▶ _Exercise objective_:
Would you return, word for word, the lines of the data below from the line with "def execConversionEnd (s" through the line with "def execModulatorOverload (before", and no others?

Saved data entries
-- ==== Sys2Proof/Machine/Sonde.lean ====
section
/-!
DEFINITION. Commands of the monitoring converter (chapter 11).
-/

namespace Sys2Proof.Machine

open Sys2Proof

/-- SND_START (R246, R255). -/
def execSndStart (s : State) : Out := .next (s.whenAwake (fun s => s.sndStart))

/-- SND_STOP (R246, R247). A trigger in the same cycle is discarded, and counted nowhere (R257). -/
def execSndStop (_trig : Bool) (s : State) : Out := .next (s.whenAwake (fun s => s.sndStop))

/-- SND_TRIG (R246, R247). -/
def execSndTrig (s : State) : Out := .next (s.whenAwake (fun s => s.sndTrigger 0))

/-- SND_FIFO_CLR (Table 11-5). -/
def execSndFifoClr (s : State) : Out := .next (s.whenAwake (fun s => s.setSnd (fun d => { d with fifo := [] })))

/-- SND_CNT_CLR (R258). -/
def execSndCntClr (s : State) : Out := .next (s.whenAwake (fun s => s.sndCntClr))

/-- SND_TIMER_TRIGGER, `us` after the timer's trigger before (R246, Table 11-5). -/
def execSndTimerTrigger (us : Nat) (s : State) : Out :=
  .next (if max 10 (s.get SND.TIMER_PERIOD) ≤ us then s.sndTrigger 1 else s)

/-- CONVERSION_START (R245, R254): the multiplexer moves to the input of the next conversion, a system slot having waited `us` for
the user entry before it; or, with `prefill`, the conversion's prefill begins, `us` after that move. -/
def execConversionStart (us : Nat) (prefill : Bool) (s : State) : Out := .next (if prefill then s.convFill us else s.convStart us)

/-- SND_RESULT (R240 to R243, R248 to R252): `vin` are the voltages at the selected input, one per modulator sample, in units of
1.25 V / 2^39; the last of them holds where they are fewer than the result takes. -/
def execSndResult (vin : List Int) (s : State) : Out := .next (s.sndResult vin)

/-- CONVERSION_END (R245). -/
def execConversionEnd (s : State) : Out := .next s.convEnd

/-- SYSTEM_SLOT_REQUEST (R254, R286): a slot of these settings, at an excitation current of `exc` µA. -/
def execSystemSlotRequest (input : BitVec 7) (gain : Fin 6) (osr : Fin 7) (settle : BitVec 10) (count exc : BitVec 8) (s : State) : Out :=
  .next (s.slotAsk ⟨input.toNat, gain.val, osr.val, settle.toNat, count.toNat, exc.toNat⟩)

/-- MODULATOR_OVERLOAD (R251): `before` modulator samples ahead of the next result. -/
def execModulatorOverload (before : Nat) (s : State) : Out := .next (s.overload before)

/-- REF_RDY (R253): the reference buffer has been on, and powered, for `us`. -/
def execRefRdy (us : Nat) (s : State) : Out := .next (if 5000 ≤ us then s.refReady else s)

/-- SUP_ACTIVE_RISE (R255). -/
def execSupActiveRise (s : State) : Out := .next s.supRise

/-- SND_FIFO_READ (Table 11-6) (R258). -/
def execSndFifoRead (i : Initiator) (s : State) : Out :=
  .next (if s.mayAccess i then s.fifoPop else s)

/-- SND_ENT_WRITE (R241, R242, R250, R258). -/
def execSndEntWrite (j : Fin 16) (w : Fin 2) (v : Word) (s : State) : Out :=
  .next (s.whenAwake (fun s => s.entWrite j.val w.val v.toNat))

end Sys2Proof.Machine
end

▶ _Expected output_:
def execConversionEnd (s : State) : Out := .next s.convEnd

/-- SYSTEM_SLOT_REQUEST (R254, R286): a slot of these settings, at an excitation current of `exc` µA. -/
def execSystemSlotRequest (input : BitVec 7) (gain : Fin 6) (osr : Fin 7) (settle : BitVec 10) (count exc : BitVec 8) (s : State) : Out :=
  .next (s.slotAsk ⟨input.toNat, gain.val, osr.val, settle.toNat, count.toNat, exc.toNat⟩)

/-- MODULATOR_OVERLOAD (R251): `before` modulator samples ahead of the next result. -/
def execModulatorOverload (before : Nat) (s : State) : Out := .next (s.overload before)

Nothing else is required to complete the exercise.